/-- Host accesses: outside RUNNING the next pending one is made (the list of pending events is the model's choice,
log entry 6); a write stores the value reduced to the width and
nothing else, a read tells the value and changes nothing (20_memory.md R56, 60_exceptions.md R248). Those of the
hook are in `StepRunsTheDecodedInstruction`. -/
def Obligations.HostAccessesHaveNoSideEffect : Prop :=
  ∀ (s : State) (addr : Word) (b : Byte) (v : Nat),
    (∀ (t : State) (what : HostAccess) (rest : List HostEvent), t.run ≠ .running → t.pending = .access what :: rest →
      step t = .next (({ t with pending := rest } : State).hostAccess what)) ∧
    s.hostAccess (.readMem addr) = { s with report := .byteRead (byteAt s addr.toNat) } ∧
    (∃ m, s.hostAccess (.writeMem addr b) = { s with mem := m, report := .accepted } ∧
      ∀ n, Memory.read m n = if n = addr.toNat then b else byteAt s n) ∧
    s.hostAccess (.writeReg .a v) = { s with a := BitVec.ofNat 8 v, report := .accepted } ∧
    s.hostAccess (.writeReg .x v) = { s with x := BitVec.ofNat 8 v, report := .accepted } ∧
    s.hostAccess (.writeReg .y v) = { s with y := BitVec.ofNat 8 v, report := .accepted } ∧
    s.hostAccess (.writeReg .sp v) = { s with sp := BitVec.ofNat 8 v, report := .accepted } ∧
    s.hostAccess (.writeReg .p v) = { s with p := BitVec.ofNat 8 v, report := .accepted } ∧
    s.hostAccess (.writeReg .pc v) = { s with pc := BitVec.ofNat 16 v, report := .accepted } ∧
    s.hostAccess (.readReg .a) = { s with report := .registerRead s.a.toNat } ∧
    s.hostAccess (.readReg .x) = { s with report := .registerRead s.x.toNat } ∧
    s.hostAccess (.readReg .y) = { s with report := .registerRead s.y.toNat } ∧
    s.hostAccess (.readReg .sp) = { s with report := .registerRead s.sp.toNat } ∧
    s.hostAccess (.readReg .pc) = { s with report := .registerRead s.pc.toNat } ∧
    s.hostAccess (.readReg .p) = { s with report := .registerRead s.p.toNat }

/-! ### Instructions together -/

/-- JSR followed at once by RTS continues after the JSR with SP as it was (R201, R202). -/
def Obligations.JsrThenRtsReturns : Prop :=
  ∀ (s : State) (target : Word), ∃ t u, exec (.jsr target) s = .next t ∧ exec .rts t = .next u ∧
    u.pc = s.pc + 3 ∧ u.sp = s.sp

/-- PHP followed by PLP restores C, Z, I, D, V, N and leaves B and U 0, whatever they were (R211, R213). -/
def Obligations.PhpThenPlpRestoresTheFlags : Prop :=
  ∀ s : State, ∃ t u, exec .php s = .next t ∧ exec .plp t = .next u ∧ u.sp = s.sp ∧
    ∀ k, k < 8 → u.p.getLsbD k = (decide (k ≠ 4 ∧ k ≠ 5) && s.p.getLsbD k)
end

▶ _TASK REQUIREMENTS_: Transcribe word for word the lines from the one holding "def Obligations.PhpThenPlpRestoresTheFlags : Prop" to the last line of the listing above, inclusive.

▶ _WORKED SOLUTION_:
def Obligations.PhpThenPlpRestoresTheFlags : Prop :=
  ∀ s : State, ∃ t u, exec .php s = .next t ∧ exec .plp t = .next u ∧ u.sp = s.sp ∧
    ∀ k, k < 8 → u.p.getLsbD k = (decide (k ≠ 4 ∧ k ≠ 5) && s.p.getLsbD k)
end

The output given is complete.